Thursday, March 20, 2014

Hi.

I'm gaining weight. Right now i "restrict" (meaning 1200-1500 kcal nowadays..) on the weekdays and binge all weekends. I'm hungry and tired all day. Thought reading this old blog would help me get motivated again. I can't remember how i used to eat or work out.

I can barely run these days. I got shin splints forcing me to limit my runs to 3 times a week. I can't run two days in a row without wanting to cry because it hurts so bad. I blame my Nike free's. I don't think they work very well with the way i run (I run superheavy).

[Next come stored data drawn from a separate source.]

-- ==== Sys2Proof/Tests/Slice0.lean ====
section
/-! SUPPORT. Tests with expected results from spec/95_test_vectors.md, the smoke test of WellFormed, decoded words written
from the encoding rules, and for each statement with hypotheses a witness that meets them. -/

namespace Sys2Proof.Tests

open Sys2Proof.Machine

set_option maxRecDepth 100000
-- one declaration at a time: many kernel evaluations at once ask for too much memory
set_option Elab.async false

/-! ## WellFormed: one ill-formed term for each check -/

/-- An ignored REX byte outside 64-bit mode (R64). -/
theorem test_wf_ignored_rex_outside_long :
    Instr.wf .code32 (.xrstor [.ignoredRex 8, .lock] none (.base 3 .none)) = false := by decide

/-- An ignored REX byte that nothing follows: it would be the one in force (R60). -/
theorem test_wf_ignored_rex_last : Instr.wf .code64 (.xrstor [.ignoredRex 8] none (.base 3 .none)) = false := by decide

/-- XRSTOR64 outside 64-bit mode (R65). -/
theorem test_wf_xrstor64_outside_long :
    Instr.wf .code32 (.xrstor64 [] ⟨false, false, false⟩ (.base 3 .none)) = false := by decide

/-- 16-bit addressing in 64-bit mode (R70). -/
theorem test_wf_sixteen_bit_form_in_long : Instr.wf .code64 (.xrstor [] none (.regs16 .bx .none)) = false := by decide

/-- 32-bit addressing in 16-bit code without prefix 67H (R70). -/
theorem test_wf_base_form_in_code16 : Instr.wf .code16 (.xrstor [] none (.base 3 .none)) = false := by decide

/-- BP alone has no encoding without a displacement (R68). -/
theorem test_wf_bp_alone : Instr.wf .code16 (.xrstor [] none (.regs16 .bp .none)) = false := by decide

/-- Base 101 has no encoding without a displacement (R67). -/
theorem test_wf_base_five_alone : Instr.wf .code64 (.xrstor [] none (.base 5 .none)) = false := by decide

/-- Base 100 means a SIB byte (R67). -/
theorem test_wf_base_four : Instr.wf .code64 (.xrstor [] none (.base 4 .none)) = false := by decide

/-- A 16-bit displacement with 64-bit addressing (R67). -/
theorem test_wf_disp16_in_long : Instr.wf .code64 (.xrstor [] none (.base 3 (.disp16 0))) = false := by decide

/-- A 32-bit displacement with 16-bit addressing (R68). -/
theorem test_wf_disp32_in_code16 : Instr.wf .code16 (.xrstor [] none (.regs16 .bx (.disp32 0))) = false := by decide

/-- SIB base 101 has no encoding without a displacement (R69). -/
theorem test_wf_sib_base_five : Instr.wf .code64 (.xrstor [] none (.sib 0 4 5 .none)) = false := by decide

/-- Sixteen bytes are too long (R72). -/
theorem test_wf_length :
    Instr.wf .code64 (.xrstor (List.replicate 13 (.segment .ds)) none (.base 3 .none)) = false := by decide

/-! ## Words written out from the encoding rules (95_test_vectors.md section 6) -/

/-- EN1: `0F AE 2B`: ModRM 00 101 011 is /5 with base RBX. -/
theorem test_decode_en1 : decode .code64 [0x0F, 0xAE, 0x2B] = .ok (.xrstor [] none (.base 3 .none), []) := by decide

/-- EN4: ModRM 01 101 011 and disp8 C0H. -/
theorem test_decode_en4 :
    decode .code64 [0x0F, 0xAE, 0x6B, 0xC0] = .ok (.xrstor [] none (.base 3 (.disp8 0xC0)), []) := by decide

/-- EN5: ModRM 10 101 011 and disp32 400H, least significant byte first. -/
theorem test_decode_en5 : decode .code64 [0x0F, 0xAE, 0xAB, 0x00, 0x04, 0x00, 0x00] =
    .ok (.xrstor [] none (.base 3 (.disp32 0x400)), []) := by decide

And something happened with me. I can't locate the exact time, but I'm sort of developing some social-issues. I'm so socially awkward and I never was before. I've been working at the same place since june, and it was this week I started to talk to anyone for more than 5 minutes. She said "you're actually really funny. I didn't think you would be like this" and I don't blame her. I rarely say anything and i don't recognize myself. I don't even speak to any of my friends anymore. I talk to my parents and P and I have to be social to the costumers at work, and that's no problem because I get into my professional mindset.

Today is "vegan-thursday". It's my second week. Thought that would be a good way to get my mind set on what I want to for the longterm. Just because I'm hungry, having a craving or bored I don't have to stuff my mouth with food. Food is fuel, and I just want fuel enough to function.